Voilà donc mon quotidien, moi, Maëva, jeune fille de 16 ans, habitant avec mes parents et mon petit frère dans une petite maison de banlieue de la région liégeoise. Papa travaille à l'usine comme chef d'atelier et maman comme institutrice à l'école communale du village voisin. Bref, une famille sans histoire, bien qu'à mes yeux, complètement barjot.

Cependant, cette année scolaire s'annonçait un peu différente car j'allais commencer mon option en langues étrangères. Il est vrai que depuis toute petite, cela m'a toujours fortement intéressée et j'ai l'ambitieux projet de pouvoir terminer mes études puis de travailler à l'étranger !

Septembre était déjà bien entamé, je trouvais ma classe assez sympathique, mes professeurs dans l'ensemble assez passionnés. Bref, ce début d'année se déroulait comme je l'avais espérée. Je me suis même liée d'amitié avec un groupe de trois filles de mon âge de l'option tourisme à côté de ma classe. Elles sont, certes, un peu bizarres mais elles m'amusent beaucoup. Moi qui suis d'habitude une solitaire, je me sens anormalement bien quand je suis avec elles. La chef de bande s'appelle Victoria et c'est sans aucun doute la plus délurée de toutes. Elle a tendance à parler sans filtres, on dirait que tout passe de son cerveau à la parole sans frontières.
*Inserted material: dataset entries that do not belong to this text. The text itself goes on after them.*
/-- csr.wr writes SCHK and not the mode, mark may write a trace record, halt asks for a halt: none touches a pace. -/
theorem startKnown_samePace (n : Nat) (s : State) (b : Begin) : SamePace s (startKnown n s b) := by
  unfold startKnown
  split
  · exact .refl s
  · dsimp only
    split_ifs
    · exact supKnown_samePace ..
    · exact (supKnown_samePace ..).trans (.modWarp _ _ fun _ => rfl)
    · exact (SamePace.of_teams (traceWarp_teams ..)).trans (supKnown_samePace ..)
    · exact supKnown_samePace ..
    · exact (SamePace.of_teams (haltBy_teams ..)).trans (supKnown_samePace ..)
    · exact supKnown_samePace ..

theorem supOp_keepsPace (n : Nat) : (supOp n).KeepsPace := by
  refine ⟨fun s b => ?_⟩
  unfold supOp
  dsimp only
  split
  · exact startHome_samePace ..
  · exact startKnown_samePace ..

theorem supOps_keepPace : supOps.Forall OpSpec.KeepsPace := by
  simp only [supOps, List.Forall]
  and_intros <;> exact supOp_keepsPace _

/-! ## The sequencer -/

theorem eachLane_samePace {f : Begin → Nat → Warp → Warp} (h : ∀ b l x, (f b l x).pace = x.pace) (s : State) (b : Begin) :
    SamePace s (eachLane f s b) := .modWarp s b.w fun x => Warp.pace_foldOver (fun y l => h b l y) b.lanes x

theorem transferLane_pace (rel call : Bool) (b : Begin) (l : Nat) (x : Warp) : (transferLane rel call b l x).pace = x.pace := by
  unfold transferLane
  simp

theorem popLane_pace (jump : Bool) (b : Begin) (l : Nat) (x : Warp) : (popLane jump b l x).pace = x.pace := by
  unfold popLane
  split
  · rfl
  · simp

theorem openLoop_pace (b : Begin) (p : List Nat) (x : Warp) : (openLoop b p x).pace = x.pace := by
  unfold openLoop
  split
  · rfl
  · dsimp only
    split
    · exact Warp.pace_foldOver (fun y l => by simp) _ x
    · exact Warp.pace_foldOver (fun y l => by simp) _ _

theorem startLoop_samePace (s : State) (b : Begin) : SamePace s (startLoop s b) := by
  refine .modWarp s b.w fun x => ?_
  dsimp only
  have skipped (ls : List Nat) :
      (foldOver (fun y l => y.modLane l fun z => { z with pc := loopExit b.pc (y.port unitSeq offB l) }) x ls).pace = x.pace :=
    Warp.pace_foldOver (fun y l => y.pace_modLane l _) ls x
  split
  · rw [openLoop_pace, openLoop_pace, skipped]
  · rw [openLoop_pace, skipped]

theorem brkLane_pace (b : Begin) (l : Nat) (x : Warp) : (brkLane b l x).pace = x.pace := by
  unfold brkLane
  dsimp only
  split
  · rfl
  · simp

theorem contLane_pace (b : Begin) (l : Nat) (x : Warp) : (contLane b l x).pace = x.pace := by
  unfold contLane
  simp

/-- A change of one warp of a team that keeps its pace. -/
theorem map_pace_modifyAt {f : Warp → Warp} (h : ∀ x, (f x).pace = x.pace) (k : Nat) (l : List Warp) :
    (modifyAt f k l).map Warp.pace = l.map Warp.pace := by
  induction l generalizing k with
  | nil => cases k <;> rfl
  | cons x r ih => cases k <;> simp [modifyAt, h, ih]

theorem arriveLane_paces (isBar : Bool) (wn k : Nat) (roles : BitVec 4) (id l : Nat) (t : Team) :
    (arriveLane isBar wn k roles id l t).paces = t.paces := by
  unfold arriveLane
  dsimp only
  split
  · exact map_pace_modifyAt (fun x => x.pace_modLane l _) wn t.warps
  · split
    · exact map_pace_modifyAt (fun x => x.pace_modLane l _) wn t.warps
    · exact map_pace_modifyAt (fun x => x.pace_seqFill ..) wn t.warps

theorem startBar_samePace (isBar : Bool) (s : State) (b : Begin) : SamePace s (startBar isBar s b) := by
  unfold startBar
  split
  · next t x l0 r ht hx hl =>
    refine SamePace.trans (.setTeam ht ?_) (.of_teams (State.pushTurns_teams ..))
    exact foldOver_keeps (fun u => u.paces = t.paces) _ _ t rfl fun u l e => (arriveLane_paces _ _ _ _ _ l u).trans e
  · exact .refl s

theorem endLane_pace (l : Nat) (x : Warp) : (endLane l x).pace = x.pace := by
  unfold endLane
  simp

theorem retireWarp_pace (x : Warp) : (retireWarp x).pace = x.pace := by
  unfold retireWarp
  split <;> rfl

/-- Retired lanes leave their loops; the turns that follow are other steps. -/
theorem startEnd_samePace (s : State) (b : Begin) : SamePace s (startEnd s b) := by
  unfold startEnd
  dsimp only
  refine SamePace.trans (.modWarp s b.w fun x => (retireWarp_pace _).trans (Warp.pace_foldOver (fun y l => endLane_pace l y) b.lanes x)) ?_
  split
  · split
    · exact .of_teams rfl
    · exact .of_teams rfl
  · exact .refl _

theorem startYield_samePace (s : State) (b : Begin) : SamePace s (startYield s b) :=
  .modWarp s b.w fun _ => Warp.pace_foldOver (fun y _ => y.pace_seqFill ..) b.lanes _

theorem seqOps_keepPace : seqOps.Forall OpSpec.KeepsPace := by
  simp only [seqOps, List.Forall]
  have transfer (opc : Nat) (rel call : Bool) : (transferOp opc rel call).KeepsPace := ⟨eachLane_samePace (transferLane_pace rel call)⟩
  refine ⟨transfer 0 false false, transfer 1 true false, transfer 2 false true, transfer 3 true true,
    ⟨eachLane_samePace (popLane_pace true)⟩, ⟨startLoop_samePace⟩, ⟨eachLane_samePace brkLane_pace⟩, ⟨eachLane_samePace contLane_pace⟩,
    ⟨startEnd_samePace⟩, ⟨startYield_samePace⟩, ⟨startBar_samePace true⟩, ⟨startBar_samePace false⟩, ⟨?setfmt⟩, ⟨?trap⟩, ⟨?rspush⟩,
    ⟨eachLane_samePace (popLane_pace false)⟩⟩
  case setfmt => exact eachLane_samePace fun b l x => by simp
  case trap => exact eachLane_samePace fun b l x => x.pace_seqFill ..
  case rspush => exact eachLane_samePace fun b l x => by simp

/-! ## Every opcode -/

theorem opTable_keepPace (u : Nat) : (opTable u).Forall OpSpec.KeepsPace := by
  unfold opTable
  split
  · exact intOps_keepPace 0
  · exact intOps_keepPace 1
  · exact mulOps_keepPace
  · exact fmaOps_keepPace 0
  · exact fmaOps_keepPace 1
  · exact cmpOps_keepPace
  · exact sfnOps_keepPace
  · exact cvtOps_keepPace
  · exact memOps_keepPace 0
  · exact memOps_keepPace 1
  · exact mxOps_keepPace
  · exact cpOps_keepPace
  · exact snapOps_keepPace
  · exact tellOps_keepPace
  · exact tqOps_keepPace
  · exact aceOps_keepPace
  · exact seqOps_keepPace
  · exact supOps_keepPace
  · trivial

end Sys2Proof.Machine
end

section
/-! PROOFS. What an issue does to the pace of its warp, and which warps a quad looks at (spec/02_bundles_and_ports.md R96). -/

namespace Sys2Proof.Machine

/-! ## The issue of a bundle -/

/-- The pace after a performed issue in clk `clk`, by whether the bundle commits. -/
def Pace.issued (clk : Nat) (commits : Bool) (p : Pace) : Pace :=
  { p with delayTo := Nat.max p.delayTo (clk + 1), committed := if commits then p.committed + 1 else p.committed }

/-- The pace after a commit in clk `clk` with delay count `d` (R96). -/
def Pace.committedAt (clk d : Nat) (p : Pace) : Pace :=
  { p with delayTo := if p.sched then clk + 1 + d else clk + 1, committed := p.committed + 1 }

/-- A destination that is a trigger is an operation of its unit's table. -/
theorem bundleDest_keepsPace {s : State} {t : Team} {x : Warp} {code : Nat} {o : OpSpec} (h : bundleDest s t x code = .ok (.trig o)) :
    o.KeepsPace := by
  unfold bundleDest at h
  split at h
  · next u n _ =>
    split at h
    · cases h
    · split at h
      · next p hp =>
        cases h
        exact List.forall_iff_forall_mem.mp (opTable_keepPace u) _ (List.mem_of_getElem? hp)
      · cases h
  · split at h <;> cases h

theorem bundleMove_keepsPace {b : Bundle} {s : State} {t : Team} {x : Warp} {slot : Nat} {m : Move} {r : RSrc} {o : OpSpec}
    (h : (bundleMove b s t x slot m).res = .ok (r, .trig o)) : o.KeepsPace := by
  unfold bundleMove at h
  dsimp only at h
  split at h
  · next hd =>
    cases h
    exact bundleDest_keepsPace hd
  · cases h
  · cases h

/-- The triggers of a bundle are operations of the tables, whose starts keep every pace. -/
theorem triggersOf_keepPace (b : Bundle) (s : State) (t : Team) (x : Warp) (ls : List Nat) :
    ∀ y ∈ triggersOf x ls (bundleMoves b s t x), y.2.1.KeepsPace := by
  intro y hy
  obtain ⟨m, hm, hy⟩ := List.mem_filterMap.mp hy
  obtain ⟨i, hi⟩ := List.mem_iff_getElem?.mp hm
  rw [bundleMoves, mapIdx_getElem?] at hi
  obtain ⟨m', -, rfl⟩ := Option.map_eq_some_iff.mp hi
  split at hy
  · next hr =>
    cases hy
    exact bundleMove_keepsPace hr
  · cases hy

theorem startAll_samePace {ts : List (Nat × OpSpec × List Nat)} (h : ∀ y ∈ ts, y.2.1.KeepsPace) (s : State) (w : WRef) (pre : Warp)
    (ls : List Nat) (pc : W32) : SamePace s (startAll s w pre ls pc ts) := by
  unfold startAll
  refine .foldOver (fun s y hy => ?_) s
  have keeps : y.2.1.KeepsPace := by
    simp only [List.mem_append, List.mem_filter] at hy
    obtain (⟨m, -⟩ | ⟨m, -⟩) | ⟨m, -⟩ := hy <;> exact h y m
  split
  · exact .refl s
  · refine SamePace.trans (.of_teams (State.takeId_teams s)) (SamePace.trans (.modWarp _ w fun x => ?_) (keeps.start _ _))
    exact Warp.pace_foldOver (fun z l => z.pace_trigger ..) y.2.2 x

theorem afterIssue_pace (s : State) (w : WRef) (c : Choice) (commits : Bool) :
    (afterIssue s w c commits).pace w = (s.pace w).map (Pace.issued s.clk commits) := by
  unfold afterIssue
  dsimp only
  rw [State.pace_modWarp_same (g := Pace.issued s.clk commits)]
  · rw [SamePace.pace (.modTeam s w.team fun t => ?_) w]
    split
    · simp [Team.paces, Warp.pace]
    · rfl
  · intro x
    simp [Pace.issued, Warp.pace, Warp.updateAges]

theorem skipMoves_pace (s : State) (w : WRef) (c : Choice) :
    (skipMoves s w c).pace w = (s.pace w).map (Pace.issued s.clk false) := by
  have stepped : SamePace s (s.modWarp w fun y => y.stepLanes c.pc c.active) := .modWarp s w fun x => x.pace_stepLanes ..
  rw [skipMoves, afterIssue_pace, stepped.pace, State.modWarp_clk]

/-- The pace of a warp whose delay is set in clk `clk` with delay count `d` (R96). -/
def Pace.delayed (clk d : Nat) (p : Pace) : Pace := { p with delayTo := if p.sched then clk + 1 + d else clk + 1 }

/-- The last steps of a commit, on a state in which its effects have left every pace: the bundle is counted, the delay set. -/
theorem afterIssue_delay_pace {s s4 : State} (h : SamePace s s4) (w : WRef) (c : Choice) {clk d : Nat} {f : Warp → Warp}
    (hf : ∀ y, (f y).pace = y.pace.delayed clk d) :
    ((afterIssue s4 w c true).modWarp w f).pace w = (s.pace w).map (Pace.committedAt clk d) := by
  rw [State.pace_modWarp_same _ _ hf, afterIssue_pace, h.pace, Option.map_map]
  rfl

theorem writeScale_samePace (s : State) (n clk : Nat) (l : List (Nat × BitVec 8)) :
    SamePace s (s.modTeam n fun t => t.writeScale clk l) := .modTeam s n fun _ => rfl

/-- A commit counts its bundle and delays the warp's next one; its writes, starts and traps leave the pace (R96). -/
theorem commitMoves_pace {s : State} {w : WRef} {x : Warp} {ms : List RMove} {ls : List Nat} (hx : s.warp? w = some x)
    (hk : ∀ y ∈ triggersOf x ls ms, y.2.1.KeepsPace) (t : Team) (c : Choice) (h : Header) :
    (commitMoves s w t x c h ms ls).pace w = (s.pace w).map (Pace.committedAt s.clk h.d) := by
  unfold commitMoves
  dsimp only
  refine Eq.trans (SamePace.pace (s := ?taken) ?trapped w) ?_
  case trapped =>
    split
    · exact takeTrap_samePace ..
    · exact .refl _
  rw [(SamePace.of_teams (countEvent_teams ..)).pace]
  refine afterIssue_delay_pace ?effects w c fun _ => rfl
  refine SamePace.trans ?_ (.modWarp _ w fun y => y.pace_stepLanes ..)
  refine SamePace.trans (t := ?started) ?_ ?configures
  case configures =>
    split
    · exact writeScale_samePace ..
    · exact .refl _
  refine SamePace.trans (.setWarp hx ?_) (startAll_samePace hk ..)
  rw [Warp.pace_foldOver fun y k => countSlots_pace .., advanceStreams_pace, writeAll_pace]

/-- What an issue does to the pace of its warp: nothing, or what every performed issue does, or what a commit does. -/
theorem issueMoves_pace {s : State} {w : WRef} {x : Warp} {ms : State → Team → Warp → List RMove} (hw : s.issuing = some w)
    (hx : s.warp? w = some x) (hk : ∀ t ls, ∀ y ∈ triggersOf x ls (ms s t x), y.2.1.KeepsPace) (h : Header) :
    (issueMoves s h ms).pace w = s.pace w ∨ (issueMoves s h ms).pace w = (s.pace w).map (Pace.issued s.clk false) ∨
      (issueMoves s h ms).pace w = (s.pace w).map (Pace.committedAt s.clk h.d) := by
  unfold issueMoves
  simp only [hw, hx]
  split
  · next t _ _ e =>
    cases e
    split
    · exact .inl rfl
    · next c _ =>
      split
      · exact .inl ((takeTrap_samePace ..).pace w)
      · refine .inl (SamePace.pace (.modWarp _ _ ?_) w)
        exact fun _ => rfl
      · exact .inl rfl
      · exact .inr (.inl (skipMoves_pace s w c))
      · split
        · exact .inl ((backOff_samePace s w).pace w)
        · split
          · refine .inl (SamePace.pace (.trans (.modWarp _ _ ?_) (.of_teams (State.modQuad_teams ..))) w)
            exact fun _ => rfl
          · exact .inr (.inr (commitMoves_pace hx (hk t _) t c h))
  · exact .inl rfl

/-- R96 for a bundle: where its issue counts it as committed, the delay ends D clk after the clk that follows, or ignores D. -/
theorem bundleIssue_delayTo {s s' : State} {w : WRef} {x x' : Warp} {b : Bundle} (hw : s.issuing = some w) (hx : s.warp? w = some x)
    (hs : exec (.bundleIssue b) s = .next s') (hx' : s'.warp? w = some x') (hc : x'.committed = x.committed + 1) :
    x'.delayTo = s.clk + 1 + if x.sched then b.d.toNat else 0 := by
  cases hs
  have pace : s.pace w = some x.pace := congrArg (Option.map Warp.pace) hx
  have pace' := congrArg (Option.map Warp.pace) hx'
  have uncounted : x'.committed ≠ x.committed := by
    rw [hc, Ne, BitVec.add_right_eq_self]
    decide
  rcases issueMoves_pace hw hx (fun t ls => triggersOf_keepPace b s t x ls) (bundleHeader b) with e | e | e
  · exact absurd (congrArg Pace.committed (Option.some.inj (pace'.symm.trans (e.trans pace)))) uncounted
  · rw [pace] at e
    exact absurd (congrArg Pace.committed (Option.some.inj (pace'.symm.trans e))) uncounted
  · rw [pace] at e
    have delay : x'.delayTo = if x.sched then s.clk + 1 + b.d.toNat else s.clk + 1 :=
      congrArg Pace.delayTo (Option.some.inj (pace'.symm.trans e))
    rw [delay]
    split <;> rfl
Halloween pointait le bout de son nez, une méga fête était organisée en dehors de l'école par Victoria. Trop contente d'être invitée, j'étais une boule de nerfs en fusion les jours précédents, surtout que, voyant mes notes baisser, maman n'était pas vraiment d'accord pour que j'y aille. Heureusement, grâce à mon regard de chien battu, papa vola comme à son habitude à mon secours (ben oui, ça fait quand même 16 ans que j'en fais ce que je veux, de mon papounet d'amour), il arriva à convaincre maman que cette fête allait me changer les idées et me fit promettre de me remettre au travail après les vacances de Toussaint. Pour montrer ma bonne volonté, je me portai même volontaire pour faire la chasse aux bonbons avec mon monstre de frère ! (Même pas besoin de déguisement pour lui, trop cool.)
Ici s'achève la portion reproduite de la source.